Proposal: Feature to allow users to run Hadoop jobs on Druid segments

This can be enabled by just bringing DruidInputFormat( https://github.com/himanshug/druid-hadoop-utils/blob/master/druid-mr/src/main/java/com/yahoo/druid/hadoop/DruidInputFormat.java ) from druid-hadoop-utils project into druid, which is intended to be a very simple wrapper on existing DatasourceInputFormat.

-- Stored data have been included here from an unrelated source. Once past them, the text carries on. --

/-- and, or, xor, nor, andi, ori, xori (immediate zero-extended), lui (immediate in the upper half), slt, slti
(signed), sltu, sltiu (unsigned, immediate sign-extended first): each completes in sequence, writes its result
and changes nothing else. (R146, R147, R148, R149, R150, R151, R152, R153, R154, R155, R156, R157.) -/
def Obligations.LogicAndCompareResults : Prop :=
  ∀ (s : State) (rd rs rt : Reg) (imm : BitVec 16),
    WritesGpr (exec (.and rd rs rt) s) s rd (readGpr s rs &&& readGpr s rt) ∧
    WritesGpr (exec (.or rd rs rt) s) s rd (readGpr s rs ||| readGpr s rt) ∧
    WritesGpr (exec (.xor rd rs rt) s) s rd (readGpr s rs ^^^ readGpr s rt) ∧
    WritesGpr (exec (.nor rd rs rt) s) s rd (~~~(readGpr s rs ||| readGpr s rt)) ∧
    WritesGpr (exec (.andi rt rs imm) s) s rt (readGpr s rs &&& BitVec.ofNat 32 imm.toNat) ∧
    WritesGpr (exec (.ori rt rs imm) s) s rt (readGpr s rs ||| BitVec.ofNat 32 imm.toNat) ∧
    WritesGpr (exec (.xori rt rs imm) s) s rt (readGpr s rs ^^^ BitVec.ofNat 32 imm.toNat) ∧
    WritesGpr (exec (.lui rt imm) s) s rt (BitVec.ofNat 32 (2 ^ 16 * imm.toNat)) ∧
    WritesGpr (exec (.slt rd rs rt) s) s rd (if (readGpr s rs).toInt < (readGpr s rt).toInt then 1#32 else 0#32) ∧
    WritesGpr (exec (.sltu rd rs rt) s) s rd (if (readGpr s rs).toNat < (readGpr s rt).toNat then 1#32 else 0#32) ∧
    WritesGpr (exec (.slti rt rs imm) s) s rt (if (readGpr s rs).toInt < imm.toInt then 1#32 else 0#32) ∧
    WritesGpr (exec (.sltiu rt rs imm) s) s rt
      (if ((readGpr s rs).toNat : Int) < imm.toInt % 2 ^ 32 then 1#32 else 0#32)

/-- sll, srl, sra, sllv, srlv, srav, rotr, rotrv: shifts are multiplication or division by a power of two (sra,
srav rounding down on the signed value), the variable amounts are the register modulo 32; bit i of a rotation
is bit i + amount modulo 32 of the source; each completes in sequence and changes nothing else. (R158, R159,
R160, R161, R162, R163, R164, R165.) -/
def Obligations.ShiftAndRotateResults : Prop :=
  ∀ (s : State) (rd rs rt : Reg) (sa : Fin 32),
    WritesGpr (exec (.sll rd rt sa) s) s rd (BitVec.ofNat 32 ((readGpr s rt).toNat * 2 ^ sa.val)) ∧
    WritesGpr (exec (.srl rd rt sa) s) s rd (BitVec.ofNat 32 ((readGpr s rt).toNat / 2 ^ sa.val)) ∧
    WritesGpr (exec (.sra rd rt sa) s) s rd (BitVec.ofInt 32 ((readGpr s rt).toInt / 2 ^ sa.val)) ∧
    WritesGpr (exec (.sllv rd rt rs) s) s rd
      (BitVec.ofNat 32 ((readGpr s rt).toNat * 2 ^ ((readGpr s rs).toNat % 32))) ∧
    WritesGpr (exec (.srlv rd rt rs) s) s rd
      (BitVec.ofNat 32 ((readGpr s rt).toNat / 2 ^ ((readGpr s rs).toNat % 32))) ∧
    WritesGpr (exec (.srav rd rt rs) s) s rd
      (BitVec.ofInt 32 ((readGpr s rt).toInt / 2 ^ ((readGpr s rs).toNat % 32))) ∧
    (∃ v : Word, (∀ i, i < 32 → v.getLsbD i = (readGpr s rt).getLsbD ((i + sa.val) % 32)) ∧
      WritesGpr (exec (.rotr rd rt sa) s) s rd v) ∧
    (∃ v : Word, (∀ i, i < 32 → v.getLsbD i = (readGpr s rt).getLsbD ((i + (readGpr s rs).toNat % 32) % 32)) ∧
      WritesGpr (exec (.rotrv rd rt rs) s) s rd v)

/-- Under either value of EXT_INS_SIZE_CODING, where the fields encode a position and a size with 1 <= size and
pos + size <= 32, ext writes the size bits from pos zero-extended and ins merges the low size bits of rs into
rt at pos, completing in sequence and changing nothing else; where no such size is encoded both fault
ReservedOperand with PC and IR (the spec's decision D9; the two codings are its conflict C3).
(spec/40_integer_alu.md section 6, spec/30_encoding.md section 2.) -/
def Obligations.ExtractAndInsertResults : Prop :=
  ∀ (s : State) (rt rs : Reg) (lsb msb : Fin 32),
    (∀ size : Nat, 1 ≤ size → lsb.val + size ≤ 32 →
      (s.cfg.sizeCoding = .asMIPS32R2 ∧ msb.val + 1 = size ∨ s.cfg.sizeCoding = .asSource ∧ msb.val + 1 = lsb.val + size) →
      ∃ v : Word, (∀ i, i < 32 → v.getLsbD i = (decide (i < size) && (readGpr s rs).getLsbD (lsb.val + i))) ∧
        WritesGpr (exec (.ext rt rs lsb msb) s) s rt v) ∧
    ((∀ size : Nat, 1 ≤ size → lsb.val + size ≤ 32 →
      ¬ (s.cfg.sizeCoding = .asMIPS32R2 ∧ msb.val + 1 = size ∨ s.cfg.sizeCoding = .asSource ∧ msb.val + 1 = lsb.val + size)) →
      exec (.ext rt rs lsb msb) s = .fault (.reservedOperand s.pc s.ir)) ∧
    (∀ size : Nat, 1 ≤ size → lsb.val + size ≤ 32 →
      (s.cfg.sizeCoding = .asMIPS32R2 ∧ msb.val + 1 = lsb.val + size ∨ s.cfg.sizeCoding = .asSource ∧ msb.val + 1 = size) →
      ∃ v : Word, (∀ i, i < 32 → v.getLsbD i =
          if lsb.val ≤ i ∧ i < lsb.val + size then (readGpr s rs).getLsbD (i - lsb.val) else (readGpr s rt).getLsbD i) ∧
        WritesGpr (exec (.ins rt rs lsb msb) s) s rt v) ∧
    ((∀ size : Nat, 1 ≤ size → lsb.val + size ≤ 32 →
      ¬ (s.cfg.sizeCoding = .asMIPS32R2 ∧ msb.val + 1 = lsb.val + size ∨ s.cfg.sizeCoding = .asSource ∧ msb.val + 1 = size)) →
      exec (.ins rt rs lsb msb) s = .fault (.reservedOperand s.pc s.ir))

/-- clz and clo write the number of leading 0 or 1 bits (32 where all are), seb and seh the sign-extended low byte
or half, wsbh the bytes swapped in each half, wsbw the four bytes reversed, bitrev the 32 bits reversed; each
completes in sequence and changes nothing else. (R171, R172, R173, R174, R175, R176, R177.) -/
def Obligations.CountExtendAndSwapResults : Prop :=
  ∀ (s : State) (rd rs rt : Reg),
    (∃ n, n ≤ 32 ∧ (∀ i, i < n → (readGpr s rs).getLsbD (31 - i) = false) ∧
      (n < 32 → (readGpr s rs).getLsbD (31 - n) = true) ∧ WritesGpr (exec (.clz rd rs) s) s rd (BitVec.ofNat 32 n)) ∧
    (∃ n, n ≤ 32 ∧ (∀ i, i < n → (readGpr s rs).getLsbD (31 - i) = true) ∧
      (n < 32 → (readGpr s rs).getLsbD (31 - n) = false) ∧ WritesGpr (exec (.clo rd rs) s) s rd (BitVec.ofNat 32 n)) ∧
    WritesGpr (exec (.seb rd rt) s) s rd (BitVec.ofInt 32 (byteOf (readGpr s rt) 0).toInt) ∧
    WritesGpr (exec (.seh rd rt) s) s rd (BitVec.ofInt 32 (BitVec.ofNat 16 (readGpr s rt).toNat).toInt) ∧
    (∃ v : Word, byteOf v 0 = byteOf (readGpr s rt) 1 ∧ byteOf v 1 = byteOf (readGpr s rt) 0 ∧
      byteOf v 2 = byteOf (readGpr s rt) 3 ∧ byteOf v 3 = byteOf (readGpr s rt) 2 ∧
      WritesGpr (exec (.wsbh rd rt) s) s rd v) ∧
    (∃ v : Word, (∀ i, i < 4 → byteOf v i = byteOf (readGpr s rt) (3 - i)) ∧
      WritesGpr (exec (.wsbw rd rt) s) s rd v) ∧
    (∃ v : Word, (∀ i, i < 32 → v.getLsbD i = (readGpr s rt).getLsbD (31 - i)) ∧
      WritesGpr (exec (.bitrev rd rt) s) s rd v)

/-- movz copies rs to rd where rt is 0 and movn where it is not, and otherwise leave rd as it was; max and min
write the greater and the lesser of the two signed values; each completes in sequence and changes nothing
else. (R178, R179, R180, R181.) -/
def Obligations.ConditionalMoveMaximumMinimum : Prop :=
  ∀ (s : State) (rd rs rt : Reg),
    WritesGpr (exec (.movz rd rs rt) s) s rd (if readGpr s rt = 0#32 then readGpr s rs else readGpr s rd) ∧
    WritesGpr (exec (.movn rd rs rt) s) s rd (if readGpr s rt = 0#32 then readGpr s rd else readGpr s rs) ∧
    WritesGpr (exec (.max rd rs rt) s) s rd (BitVec.ofInt 32 (max (readGpr s rs).toInt (readGpr s rt).toInt)) ∧
    WritesGpr (exec (.min rd rs rt) s) s rd (BitVec.ofInt 32 (min (readGpr s rs).toInt (readGpr s rt).toInt))

/-- The exact signed or unsigned 64-bit product goes to HI (upper half) and LO (lower half); the accumulate forms
add it to or subtract it from HILO modulo 2^64 (the wrap is the spec's decision D13); each completes in
sequence and changes nothing else. (spec/41_muldiv.md section 1, spec/41_muldiv.md section 3.) -/
def Obligations.MultiplyAndAccumulateResults : Prop :=
  ∀ (s : State) (rs rt : Reg) (p q h : Int),
    p = (readGpr s rs).toInt * (readGpr s rt).toInt → q = (readGpr s rs).toNat * (readGpr s rt).toNat →
    h = 2 ^ 32 * s.hi.toNat + s.lo.toNat →
    WritesHilo (exec (.mult rs rt) s) s (BitVec.ofInt 32 (p / 2 ^ 32)) (BitVec.ofInt 32 p) ∧
    WritesHilo (exec (.multu rs rt) s) s (BitVec.ofInt 32 (q / 2 ^ 32)) (BitVec.ofInt 32 q) ∧
    WritesHilo (exec (.madd rs rt) s) s (BitVec.ofInt 32 ((h + p) / 2 ^ 32)) (BitVec.ofInt 32 (h + p)) ∧
    WritesHilo (exec (.maddu rs rt) s) s (BitVec.ofInt 32 ((h + q) / 2 ^ 32)) (BitVec.ofInt 32 (h + q)) ∧
    WritesHilo (exec (.msub rs rt) s) s (BitVec.ofInt 32 ((h - p) / 2 ^ 32)) (BitVec.ofInt 32 (h - p)) ∧
    WritesHilo (exec (.msubu rs rt) s) s (BitVec.ofInt 32 ((h - q) / 2 ^ 32)) (BitVec.ofInt 32 (h - q))

/-- For a divisor that is not 0, div writes the quotient rounded toward zero to LO and the remainder with the sign
of the dividend to HI, both modulo 2^32 (so the most negative number divided by -1 gives itself and 0); it
completes in sequence and changes nothing else. A zero divisor faults DivideByZero with PC. Both corners are
the spec's decision D13. (spec/41_muldiv.md section 2.) -/
def Obligations.SignedDivideTruncatesAndFaultsOnZero : Prop :=
  ∀ (s : State) (rs rt : Reg),
    (readGpr s rt ≠ 0#32 →
      WritesHilo (exec (.div rs rt) s) s
        (BitVec.ofInt 32 ((readGpr s rs).toInt.tmod (readGpr s rt).toInt))
        (BitVec.ofInt 32 ((readGpr s rs).toInt.tdiv (readGpr s rt).toInt))) ∧
    (readGpr s rt = 0#32 → exec (.div rs rt) s = .fault (.divideByZero s.pc))

/-- divu writes the unsigned quotient to LO and the remainder to HI, and 0 to both where the divisor is 0; it
completes in sequence for every operand and changes nothing else. (R203.) -/
def Obligations.UnsignedDivideAndItsFallback : Prop :=
  ∀ (s : State) (rs rt : Reg),
    WritesHilo (exec (.divu rs rt) s) s
      (BitVec.ofNat 32 (if (readGpr s rt).toNat = 0 then 0 else (readGpr s rs).toNat % (readGpr s rt).toNat))
      (BitVec.ofNat 32 (if (readGpr s rt).toNat = 0 then 0 else (readGpr s rs).toNat / (readGpr s rt).toNat))

/-- The moves copy HI, LO or IC to a general register, or a general register to HI, LO or IC, complete in sequence
and change nothing else. (R208, R209, R210, R211, R606, R607.) -/
def Obligations.MovesOfHiLoAndIc : Prop :=
  ∀ (s : State) (rd rs rt : Reg),
    WritesGpr (exec (.mfhi rd) s) s rd s.hi ∧ WritesGpr (exec (.mflo rd) s) s rd s.lo ∧
    Ends (exec (.mthi rs) s) s Sequential (fun p => p = .hi) (fun t => t.hi = readGpr s rs) ∧
    Ends (exec (.mtlo rs) s) s Sequential (fun p => p = .lo) (fun t => t.lo = readGpr s rs) ∧
    WritesGpr (exec (.mfic rt) s) s rt s.ic ∧
    Ends (exec (.mtic rt) s) s Sequential (fun p => p = .ic) (fun t => t.ic = readGpr s rt)

/-- The effective address of a scalar access is the register plus the sign-extended 16-bit offset modulo 2^32;
that of a vector access the register plus four times the signed 14-bit offset. The masked form of an address
is its bitwise AND with ADDR_MASK, and two addresses with one masked form are one to memory: a read or a write
of 1, 2 or 4 bytes at either answers alike, and so does a fetch with either as PC where both are multiples of
4 or neither is (log entry 17). (spec/20_memory.md section 1, spec/20_memory.md section 2,
spec/42_loadstore.md section 0, spec/46_vfpu_ops.md section 1, spec/30_encoding.md section 3.) -/
def Obligations.EffectiveAddresses : Prop :=
  ∀ (s : State) (rs : Reg) (off : BitVec 16) (off14 : BitVec 14) (addr : Word),
    effAddr s rs off = BitVec.ofInt 32 ((readGpr s rs).toInt + off.toInt) ∧
    vecAddr s rs off14 = BitVec.ofInt 32 ((readGpr s rs).toInt + 4 * off14.toInt) ∧
    (∀ i, i < 32 → (maskAddr s addr).getLsbD i = (addr.getLsbD i && s.cfg.addrMask.getLsbD i)) ∧
    ∀ other : Word, maskAddr s other = maskAddr s addr →
      memRead8 s other = memRead8 s addr ∧ memRead16 s other = memRead16 s addr ∧
      memRead32 s other = memRead32 s addr ∧
      (∀ b, memWrite8 s other b = memWrite8 s addr b) ∧ (∀ h, memWrite16 s other h = memWrite16 s addr h) ∧
      (∀ w, memWrite32 s other w = memWrite32 s addr w) ∧
      ((other.toNat % 4 = 0 ↔ addr.toNat % 4 = 0) →
        fetch { s with pc := other } = fetch { s with pc := addr })

/-- Where the access is aligned and admitted, each load completes in sequence and writes the little-endian bytes
at the masked effective address, sign-extended or zero-extended as named, and changes nothing else; lwc1
writes raw bits to its float register and leaves FCR31 alone. The byte order is the spec's decision D1, ll as
lw its decision D14. (spec/42_loadstore.md section 1, spec/42_loadstore.md section 4, spec/42_loadstore.md
section 5, spec/20_memory.md section 2.) -/
def Obligations.AlignedLoadResults : Prop :=
  ∀ (s : State) (rt rs : Reg) (ft : FReg) (off : BitVec 16) (e : Word) (a : Nat),
    e = effAddr s rs off → a = (maskAddr s e).toNat →
    (Accessible s e 1 .load →
      WritesGpr (exec (.lb rt off rs) s) s rt (BitVec.ofInt 32 (BitVec.ofNat 8 (littleEndian s a 1)).toInt) ∧
      WritesGpr (exec (.lbu rt off rs) s) s rt (BitVec.ofNat 32 (littleEndian s a 1))) ∧
    (Accessible s e 2 .load →
      WritesGpr (exec (.lh rt off rs) s) s rt (BitVec.ofInt 32 (BitVec.ofNat 16 (littleEndian s a 2)).toInt) ∧
      WritesGpr (exec (.lhu rt off rs) s) s rt (BitVec.ofNat 32 (littleEndian s a 2))) ∧
    (Accessible s e 4 .load →
      WritesGpr (exec (.lw rt off rs) s) s rt (BitVec.ofNat 32 (littleEndian s a 4)) ∧
      WritesGpr (exec (.ll rt off rs) s) s rt (BitVec.ofNat 32 (littleEndian s a 4)) ∧
      WritesFpr (exec (.lwc1 ft off rs) s) s ft (BitVec.ofNat 32 (littleEndian s a 4)))

/-- Where the access is aligned and admitted, each store completes in sequence and writes the low 1, 2 or 4 bytes
of its register, least significant first, from the masked effective address; every other byte of memory and
every other part is unchanged, but that sc also writes 1 to its register (the spec's decision D14). The byte
order is the spec's decision D1. (spec/42_loadstore.md section 2, spec/42_loadstore.md section 4,
spec/42_loadstore.md section 5, spec/20_memory.md section 2.) -/
def Obligations.AlignedStoreResults : Prop :=
  ∀ (s : State) (rt rs : Reg) (ft : FReg) (off : BitVec 16) (e : Word) (a : Nat),
    e = effAddr s rs off → a = (maskAddr s e).toNat →
    (Accessible s e 1 .store → WritesBytes (exec (.sb rt off rs) s) s a 1 (byteOf (readGpr s rt))) ∧
    (Accessible s e 2 .store → WritesBytes (exec (.sh rt off rs) s) s a 2 (byteOf (readGpr s rt))) ∧
    (Accessible s e 4 .store →
      WritesBytes (exec (.sw rt off rs) s) s a 4 (byteOf (readGpr s rt)) ∧
      WritesBytes (exec (.swc1 ft off rs) s) s a 4 (byteOf (readFpr s ft)) ∧
      Ends (exec (.sc rt off rs) s) s Sequential (fun p => p = .gpr rt ∨ ∃ i, i < 4 ∧ p = .byte (a + i)) fun t =>
        (∀ i, i < 4 → t.mem.byte (a + i) = byteOf (readGpr s rt) i) ∧
        readGpr t rt = if rt = 0 then 0#32 else 1#32)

Also, Currently druid-hadoop-utils depends on druid-indexing-hadoop and druid-server. For the users just wanting to run hadoop jobs on druid segments, this pulls a lot of unnecessary dependencies. To avoid that, I am going to create a new module “common-hadoop” and pull in necessary classes from “indexing-hadoop/src/main/java/io/druid/indexer/hadoop/” and make “indexing-hadoop” depend on “common-hadoop”. We would also need to move some simple stuff to druid-processing.
This will allow users to run hadoop jobs on druid segments by just including druid-common-hadoop.jar (and its dependencies druid-processing, druid-common etc).

If this sounds ok, I will soon send the PR.

– Himanshu

+1 several people have asked for this.

I meant to post this to druid-dev group. moving.